[[ Provided data, beginning ]]

-- ==== Sys2Proof/Word.lean ====
section
/-! DEFINITION. The word types of QRC: what the spec treats as bits (00_scope.md R7, R8; 20_memory.md R50). -/

namespace Sys2Proof

/-- A byte: an unsigned 8-bit value, and a GF(256) element (R7, R100). -/
abbrev Byte := BitVec 8

/-- The host port's 32-bit data word, and a command word (R50, R80). -/
abbrev Word := BitVec 32

/-- A 16-bit byte address of the host port (R50). -/
abbrev Addr := BitVec 16

/-- A module: one bit, 1 dark and 0 light (R7). -/
abbrev Module := BitVec 1

end Sys2Proof
end

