-- ==== Sys2Proof/Tests/Slice0.lean ====
section
/-! SUPPORT. The model's own tests. Expected values are those of 95_test_vectors.md and of the command rules' examples;
words are written out from the fields of 30_encoding.md R80 and the opcodes of R82. -/

namespace Sys2Proof.Tests

-- One theorem at a time: the kernel evaluations below would otherwise each hold a thread of the one-text build.
set_option Elab.async false

open Sys2Proof.Machine

/-- The answer is a next state with the property. -/
def after (o : Answer) (p : State → Bool) : Bool :=
  match o with
  | .next t => p t
  | .fault _ => false
  | .refused _ => false

/-- The answer is a bus error. -/
def isBusError (o : Answer) : Bool :=
  match o with
  | .next _ => false
  | .fault .busError => true
  | .refused _ => false

/-- The reset state with one host event pending. -/
def pending (e : HostEvent) : State := { State.reset with inputs := [e] }

/-- The reset state with the input bytes and length of a string (R26, R21). -/
def input (s : List Byte) : State :=
  { State.reset with
    len := BitVec.ofNat 8 s.length
    ibuf := s.zipIdx.foldl (fun v p => bufPut v p.2 p.1) State.reset.ibuf }

/-- The reset state with the first codewords set. -/
def codewords (d : List Byte) : State :=
  { State.reset with cw := d.zipIdx.foldl (fun v p => bufPut v p.2 p.1) State.reset.cw }

/-- A faulted state: FAULT = 2 from GF.DIV 5, 0. -/
def faultedState : State := { State.reset with res := 9, fault := 2, fcmd := 0x13000500 }

/-! ## Well-formed statements: an ill-formed one for each check (R86) -/

theorem test_wf_accepts : (CommandStatement.mk .rsEnc [19, 7]).wf = true := by decide
theorem test_wf_refuses_missing_operand : (CommandStatement.mk .gfAdd [1]).arityOk = false := by decide
theorem test_wf_refuses_extra_operand : (CommandStatement.mk .run [0]).wf = false := by decide
theorem test_wf_refuses_large_operand : (CommandStatement.mk .gfExp [256]).rangeOk = false := by decide
theorem test_wf_refused_statement_does_not_assemble : (CommandStatement.mk .gfExp [256]).assemble = none := by decide
theorem test_assemble_rsEnc : (CommandStatement.mk .rsEnc [19, 7]).assemble = some 0x20001307 := by decide

/-! ## Decoding: one word per constructor, and the kinds of illegal word -/

theorem test_decode_gfAdd : decode 0x100053CA = .ok (.gfAdd 0x53 0xCA) := by rfl
theorem test_decode_gfSub : decode 0x1100028E = .ok (.gfSub 0x02 0x8E) := by rfl
theorem test_decode_gfMul : decode 0x120053CA = .ok (.gfMul 0x53 0xCA) := by rfl
theorem test_decode_gfDiv : decode 0x13001D02 = .ok (.gfDiv 0x1D 0x02) := by rfl
theorem test_decode_gfExp : decode 0x14000800 = .ok (.gfExp 8) := by rfl
theorem test_decode_gfLog : decode 0x1500FF00 = .ok (.gfLog 0xFF) := by rfl
theorem test_decode_rsEnc : decode 0x20001307 = .ok (.rsEnc 19 7) := by rfl
theorem test_decode_bsPack : decode 0x30000000 = .ok .bsPack := by rfl
theorem test_decode_mxSeed : decode 0x40000000 = .ok .mxSeed := by rfl
theorem test_decode_mxPlace : decode 0x41000000 = .ok .mxPlace := by rfl
theorem test_decode_mkMask0 : decode 0x50000000 = .ok .mkMask0 := by rfl
theorem test_decode_fwWrite : decode 0x51000000 = .ok .fwWrite := by rfl
theorem test_decode_run : decode 0x60000000 = .ok .run := by rfl
theorem test_decode_zero_is_illegal : decode 0x00000000 = .error .unknownOpcode := by rfl
theorem test_decode_reserved_is_illegal : decode 0x12010000 = .error .reservedField := by rfl
theorem test_decode_exp_with_b_is_illegal : decode 0x14000801 = .error .unusedOperand := by rfl
theorem test_decode_place_with_a_is_illegal : decode 0x41000100 = .error .unusedOperand := by rfl
theorem test_decodeTableWord_run : decodeTableWord 32 0x60000000 = some .run := by rfl
theorem test_encode_gfDiv : encode (.gfDiv 0x05 0x00) = 0x13000500 := by decide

[[ Provided data, end ]]

Could you write out every entry above exactly as it appears?

-- ==== Sys2Proof/Word.lean ====
section
/-! DEFINITION. The word types of QRC: what the spec treats as bits (00_scope.md R7, R8; 20_memory.md R50). -/

namespace Sys2Proof

/-- A byte: an unsigned 8-bit value, and a GF(256) element (R7, R100). -/
abbrev Byte := BitVec 8

/-- The host port's 32-bit data word, and a command word (R50, R80). -/
abbrev Word := BitVec 32

/-- A 16-bit byte address of the host port (R50). -/
abbrev Addr := BitVec 16

/-- A module: one bit, 1 dark and 0 light (R7). -/
abbrev Module := BitVec 1

end Sys2Proof
end

-- ==== Sys2Proof/Tests/Slice0.lean ====
section
/-! SUPPORT. The model's own tests. Expected values are those of 95_test_vectors.md and of the command rules' examples;
words are written out from the fields of 30_encoding.md R80 and the opcodes of R82. -/

namespace Sys2Proof.Tests

-- One theorem at a time: the kernel evaluations below would otherwise each hold a thread of the one-text build.
set_option Elab.async false

open Sys2Proof.Machine

/-- The answer is a next state with the property. -/
def after (o : Answer) (p : State → Bool) : Bool :=
  match o with
  | .next t => p t
  | .fault _ => false
  | .refused _ => false

/-- The answer is a bus error. -/
def isBusError (o : Answer) : Bool :=
  match o with
  | .next _ => false
  | .fault .busError => true
  | .refused _ => false

/-- The reset state with one host event pending. -/
def pending (e : HostEvent) : State := { State.reset with inputs := [e] }

/-- The reset state with the input bytes and length of a string (R26, R21). -/
def input (s : List Byte) : State :=
  { State.reset with
    len := BitVec.ofNat 8 s.length
    ibuf := s.zipIdx.foldl (fun v p => bufPut v p.2 p.1) State.reset.ibuf }

/-- The reset state with the first codewords set. -/
def codewords (d : List Byte) : State :=
  { State.reset with cw := d.zipIdx.foldl (fun v p => bufPut v p.2 p.1) State.reset.cw }

/-- A faulted state: FAULT = 2 from GF.DIV 5, 0. -/
def faultedState : State := { State.reset with res := 9, fault := 2, fcmd := 0x13000500 }

/-! ## Well-formed statements: an ill-formed one for each check (R86) -/

theorem test_wf_accepts : (CommandStatement.mk .rsEnc [19, 7]).wf = true := by decide
theorem test_wf_refuses_missing_operand : (CommandStatement.mk .gfAdd [1]).arityOk = false := by decide
theorem test_wf_refuses_extra_operand : (CommandStatement.mk .run [0]).wf = false := by decide
theorem test_wf_refuses_large_operand : (CommandStatement.mk .gfExp [256]).rangeOk = false := by decide
theorem test_wf_refused_statement_does_not_assemble : (CommandStatement.mk .gfExp [256]).assemble = none := by decide
theorem test_assemble_rsEnc : (CommandStatement.mk .rsEnc [19, 7]).assemble = some 0x20001307 := by decide

/-! ## Decoding: one word per constructor, and the kinds of illegal word -/

theorem test_decode_gfAdd : decode 0x100053CA = .ok (.gfAdd 0x53 0xCA) := by rfl
theorem test_decode_gfSub : decode 0x1100028E = .ok (.gfSub 0x02 0x8E) := by rfl
theorem test_decode_gfMul : decode 0x120053CA = .ok (.gfMul 0x53 0xCA) := by rfl
theorem test_decode_gfDiv : decode 0x13001D02 = .ok (.gfDiv 0x1D 0x02) := by rfl
theorem test_decode_gfExp : decode 0x14000800 = .ok (.gfExp 8) := by rfl
theorem test_decode_gfLog : decode 0x1500FF00 = .ok (.gfLog 0xFF) := by rfl
theorem test_decode_rsEnc : decode 0x20001307 = .ok (.rsEnc 19 7) := by rfl
theorem test_decode_bsPack : decode 0x30000000 = .ok .bsPack := by rfl
theorem test_decode_mxSeed : decode 0x40000000 = .ok .mxSeed := by rfl
theorem test_decode_mxPlace : decode 0x41000000 = .ok .mxPlace := by rfl
theorem test_decode_mkMask0 : decode 0x50000000 = .ok .mkMask0 := by rfl
theorem test_decode_fwWrite : decode 0x51000000 = .ok .fwWrite := by rfl
theorem test_decode_run : decode 0x60000000 = .ok .run := by rfl
theorem test_decode_zero_is_illegal : decode 0x00000000 = .error .unknownOpcode := by rfl
theorem test_decode_reserved_is_illegal : decode 0x12010000 = .error .reservedField := by rfl
theorem test_decode_exp_with_b_is_illegal : decode 0x14000801 = .error .unusedOperand := by rfl
theorem test_decode_place_with_a_is_illegal : decode 0x41000100 = .error .unusedOperand := by rfl
theorem test_decodeTableWord_run : decodeTableWord 32 0x60000000 = some .run := by rfl
theorem test_encode_gfDiv : encode (.gfDiv 0x05 0x00) = 0x13000500 := by decide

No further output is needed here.